I remember reading an article that described the project as going quite well. The elk are thriving, and there is even some up and comming bulls that want to challenge the current dominant male. Sonds positive. I'll look around to see if I can locate the article.
I went to that area of the Smokies' in Oct. 2002 to hike the local trails in hopes of seeing or hearing some Elk. At that time, the main concerns were, how would the Black Bears react to thier new neighbors? I never heard if any problems arose with the bears. Anyhow, after hiking around the Cataloochee area for 2 1/2 days I had no luck until I got to the campground. I set-up my tent as it was getting into dusk and I noticed that a bunch of campers were headed up to the main road. I asked a couple next to me why, and they said to see the Elk! Sure enough, the Elk were grazeing in the meadows where they were released. I got a few dark pix of a pair with a youngster. I suppose they will spread out as the herd grows and they compete for food. I would be interested in updated info if anyone has it.

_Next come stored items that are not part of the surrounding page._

/-- A place in a circular count `a` counts as later than `b` by less than half the circle of `2 ^ w`. -/
def laterMod (w a b : Nat) : Bool := a != b && (a + 2 ^ w - b) % 2 ^ w < 2 ^ (w - 1)

/-- TRUE and FALSE of a BOOL (R127). -/
def boolWord (b : Bool) : Word := if b then 0xC3 else 0x00

/-- A BOOL as it reads: it occupies the lowest byte of its word (log 70), and any code but 0xC3 is FALSE (R127). -/
def readBool (w : Word) : Bool := w.setWidth 8 == (0xC3 : Byte)

/-- A value as its type holds it (R127): a BOOL's code, a byte, 16 bits, or the whole word. -/
def fitType (t : VType) (w : Word) : Word :=
  match t with
  | .bool => boolWord (readBool w)
  | .byte => w &&& 0xFF
  | .word => w &&& 0xFFFF
  | .dword | .dint | .time => w

/-! ### Channels -/

/-- One channel. -/
def State.ch (s : State) (ch : Ch) : Chan := s.chans.get ch

/-- The state with one channel replaced. -/
def State.put (s : State) (ch : Ch) (c : Chan) : State := { s with chans := s.chans.set ch c }

/-- The state with one channel changed. -/
def State.mod (s : State) (ch : Ch) (f : Chan → Chan) : State := s.put ch (f (s.ch ch))

/-- A channel executes: its supply monitor does not hold it in reset and it has not halted (R33). -/
def Chan.live (c : Chan) : Bool := !c.supply.inReset && !c.supply.halted

/-- The state with one channel changed if that channel executes; an event at a channel that does not changes nothing
(log 4). -/
def State.onLive (s : State) (ch : Ch) (f : Chan → Chan) : State :=
  if (s.ch ch).live then s.mod ch f else s

/-- Every channel that executes changed. -/
def State.allLive (s : State) (f : Ch → Chan → Chan) : State :=
  Ch.all.foldl (fun t ch => t.onLive ch (f ch)) s

/-- Key-enrol position read at P1 (Table 02-9). -/
def Chan.keyEnrol (c : Chan) : Bool := c.seals.bootPos.getLsbD 10

/-- SPLIT mode (R180): SW3-2 was ON at P1. -/
def Chan.split (c : Chan) : Bool := c.seals.bootPos.getLsbD 9

/-- Twin-output position read at P1. -/
def Chan.twin (c : Chan) : Bool := c.seals.bootPos.getLsbD 11

/-- The seal node ID (Table 02-7). -/
def Chan.node (c : Chan) : Nat := bits c.seals.bootPos.toNat 5 0

/-- The unit rank bit. -/
def Chan.rankBit (c : Chan) : Bool := c.seals.bootPos.getLsbD 8

/-- rank[15:0] (R45). -/
def Chan.rank (c : Chan) : Nat := bitAt c.rankBit 8 + c.node

/-- The node's key on the fabric: 2 × node ID + rank bit (R245). -/
def Chan.nodeKey (c : Chan) : Nat := 2 * c.node + bitAt c.rankBit 0

/-- Start-up is over and no stop stands: phase P7 reached, not at status-only (R402, R403). -/
def Chan.running (c : Chan) : Bool := c.live && c.boot.phase == 7 && !c.boot.stopped

/-- The channel is in the vote by its own account. -/
def Chan.votes (c : Chan) (me : Ch) : Bool := c.vote.inVote.getLsbD me.code

/-- Channels in the vote by this channel's account. -/
def Chan.voters (c : Chan) : List Ch := Ch.all.filter (fun x => c.vote.inVote.getLsbD x.code)

/-- A channel has acted on a seal change: the module answers the host at status-only (R49). -/
def State.sealActed (s : State) : Bool := Ch.all.any (fun x => (s.ch x).live && (s.ch x).seals.acted)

2004 saw 30-40 Elk transported to the Smokies from Land Between the Lakes Elk and Bison Prairie. That was the 2nd or 3rd transport for reintroduction to the wild. The Elk and Bison Prairie in Western KY currently boasts about 45 head of elk including a 24 point buck. Reintroduction usually takes place the last week of January or the first of Feb. It would be interesting to see how the numbers are doing in the Smokies. Any news?